### Description of the task:
Reproduce precisely the lines of the listing below, starting with the line that contains "instruction that follows (log entry 7). -/" and stopping after the line that contains "inductive Runs : State → Instr → Prop where"; include nothing else.

### Dataset:
........
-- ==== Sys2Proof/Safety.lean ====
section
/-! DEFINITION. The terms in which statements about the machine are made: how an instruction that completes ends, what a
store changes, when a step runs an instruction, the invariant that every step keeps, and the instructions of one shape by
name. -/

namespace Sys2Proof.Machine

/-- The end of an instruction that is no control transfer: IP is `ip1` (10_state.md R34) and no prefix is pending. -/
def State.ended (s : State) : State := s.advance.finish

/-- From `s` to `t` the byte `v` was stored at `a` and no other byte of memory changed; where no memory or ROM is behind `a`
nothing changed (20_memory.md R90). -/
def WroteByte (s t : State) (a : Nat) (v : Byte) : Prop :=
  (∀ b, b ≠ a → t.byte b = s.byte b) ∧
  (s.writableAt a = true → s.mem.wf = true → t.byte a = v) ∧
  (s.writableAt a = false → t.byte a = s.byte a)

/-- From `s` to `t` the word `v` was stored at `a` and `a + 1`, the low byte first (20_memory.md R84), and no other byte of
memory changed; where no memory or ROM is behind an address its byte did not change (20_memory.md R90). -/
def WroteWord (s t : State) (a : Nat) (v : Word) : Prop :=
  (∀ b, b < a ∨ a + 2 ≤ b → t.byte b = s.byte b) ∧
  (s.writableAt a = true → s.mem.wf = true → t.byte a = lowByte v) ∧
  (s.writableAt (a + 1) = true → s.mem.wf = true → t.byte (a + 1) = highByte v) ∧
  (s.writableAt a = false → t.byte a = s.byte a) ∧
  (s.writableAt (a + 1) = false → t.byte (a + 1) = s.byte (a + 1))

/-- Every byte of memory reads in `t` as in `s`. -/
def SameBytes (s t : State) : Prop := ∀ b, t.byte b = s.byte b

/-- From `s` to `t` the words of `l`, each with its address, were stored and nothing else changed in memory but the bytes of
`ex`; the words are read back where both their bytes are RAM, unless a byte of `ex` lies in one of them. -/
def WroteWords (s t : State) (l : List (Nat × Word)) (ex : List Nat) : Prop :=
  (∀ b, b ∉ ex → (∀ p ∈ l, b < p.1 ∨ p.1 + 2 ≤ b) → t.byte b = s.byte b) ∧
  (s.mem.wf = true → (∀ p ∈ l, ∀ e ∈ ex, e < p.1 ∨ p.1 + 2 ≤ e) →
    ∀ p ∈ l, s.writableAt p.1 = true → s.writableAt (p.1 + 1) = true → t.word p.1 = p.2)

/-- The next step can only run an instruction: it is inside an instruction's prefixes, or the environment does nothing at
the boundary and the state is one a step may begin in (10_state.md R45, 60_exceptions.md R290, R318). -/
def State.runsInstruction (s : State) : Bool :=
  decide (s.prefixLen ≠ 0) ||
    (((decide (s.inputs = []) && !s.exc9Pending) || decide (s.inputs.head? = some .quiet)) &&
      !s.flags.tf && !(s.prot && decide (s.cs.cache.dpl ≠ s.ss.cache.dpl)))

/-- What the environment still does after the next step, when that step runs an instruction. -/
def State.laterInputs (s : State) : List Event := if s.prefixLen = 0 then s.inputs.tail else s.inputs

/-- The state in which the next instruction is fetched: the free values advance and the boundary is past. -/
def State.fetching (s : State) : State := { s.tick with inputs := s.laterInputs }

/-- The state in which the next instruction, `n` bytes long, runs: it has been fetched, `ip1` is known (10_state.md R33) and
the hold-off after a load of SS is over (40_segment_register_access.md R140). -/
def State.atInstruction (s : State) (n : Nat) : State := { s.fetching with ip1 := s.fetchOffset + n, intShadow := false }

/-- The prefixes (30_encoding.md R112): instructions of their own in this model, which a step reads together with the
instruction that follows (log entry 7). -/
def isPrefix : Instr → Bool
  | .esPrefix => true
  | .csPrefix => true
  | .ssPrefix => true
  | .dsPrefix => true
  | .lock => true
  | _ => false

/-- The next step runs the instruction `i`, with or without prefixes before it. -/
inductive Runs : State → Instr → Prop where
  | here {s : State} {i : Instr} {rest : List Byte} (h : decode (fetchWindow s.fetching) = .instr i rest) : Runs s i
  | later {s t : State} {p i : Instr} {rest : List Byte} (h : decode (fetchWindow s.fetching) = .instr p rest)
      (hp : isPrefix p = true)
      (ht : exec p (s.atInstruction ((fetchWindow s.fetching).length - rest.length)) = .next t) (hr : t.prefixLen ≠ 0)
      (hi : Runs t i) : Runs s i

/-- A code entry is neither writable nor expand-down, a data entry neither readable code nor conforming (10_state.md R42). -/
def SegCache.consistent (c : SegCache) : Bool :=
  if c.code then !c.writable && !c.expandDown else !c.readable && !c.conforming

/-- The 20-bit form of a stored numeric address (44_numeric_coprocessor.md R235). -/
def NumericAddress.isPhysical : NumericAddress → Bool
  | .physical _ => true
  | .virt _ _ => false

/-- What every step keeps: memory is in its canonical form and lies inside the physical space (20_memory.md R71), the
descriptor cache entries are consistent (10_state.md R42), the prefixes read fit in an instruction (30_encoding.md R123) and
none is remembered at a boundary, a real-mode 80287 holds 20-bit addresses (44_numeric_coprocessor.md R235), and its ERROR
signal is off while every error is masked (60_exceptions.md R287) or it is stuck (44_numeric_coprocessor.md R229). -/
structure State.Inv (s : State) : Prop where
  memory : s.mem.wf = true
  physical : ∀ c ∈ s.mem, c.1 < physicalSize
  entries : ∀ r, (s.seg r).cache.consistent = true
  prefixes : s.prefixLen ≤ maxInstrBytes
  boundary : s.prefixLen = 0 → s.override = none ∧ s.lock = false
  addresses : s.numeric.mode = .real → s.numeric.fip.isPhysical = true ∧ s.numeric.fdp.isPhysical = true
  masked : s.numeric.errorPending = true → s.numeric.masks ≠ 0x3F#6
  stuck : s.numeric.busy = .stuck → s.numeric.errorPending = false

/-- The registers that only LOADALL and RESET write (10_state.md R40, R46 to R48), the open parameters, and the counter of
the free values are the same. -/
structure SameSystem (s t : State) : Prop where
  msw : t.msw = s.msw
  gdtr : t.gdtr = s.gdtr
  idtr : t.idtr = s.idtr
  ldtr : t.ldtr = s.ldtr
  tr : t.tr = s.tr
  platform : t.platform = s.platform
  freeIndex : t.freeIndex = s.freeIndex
........
### Output for this exercise:
instruction that follows (log entry 7). -/
def isPrefix : Instr → Bool
  | .esPrefix => true
  | .csPrefix => true
  | .ssPrefix => true
  | .dsPrefix => true
  | .lock => true
  | _ => false

/-- The next step runs the instruction `i`, with or without prefixes before it. -/
inductive Runs : State → Instr → Prop where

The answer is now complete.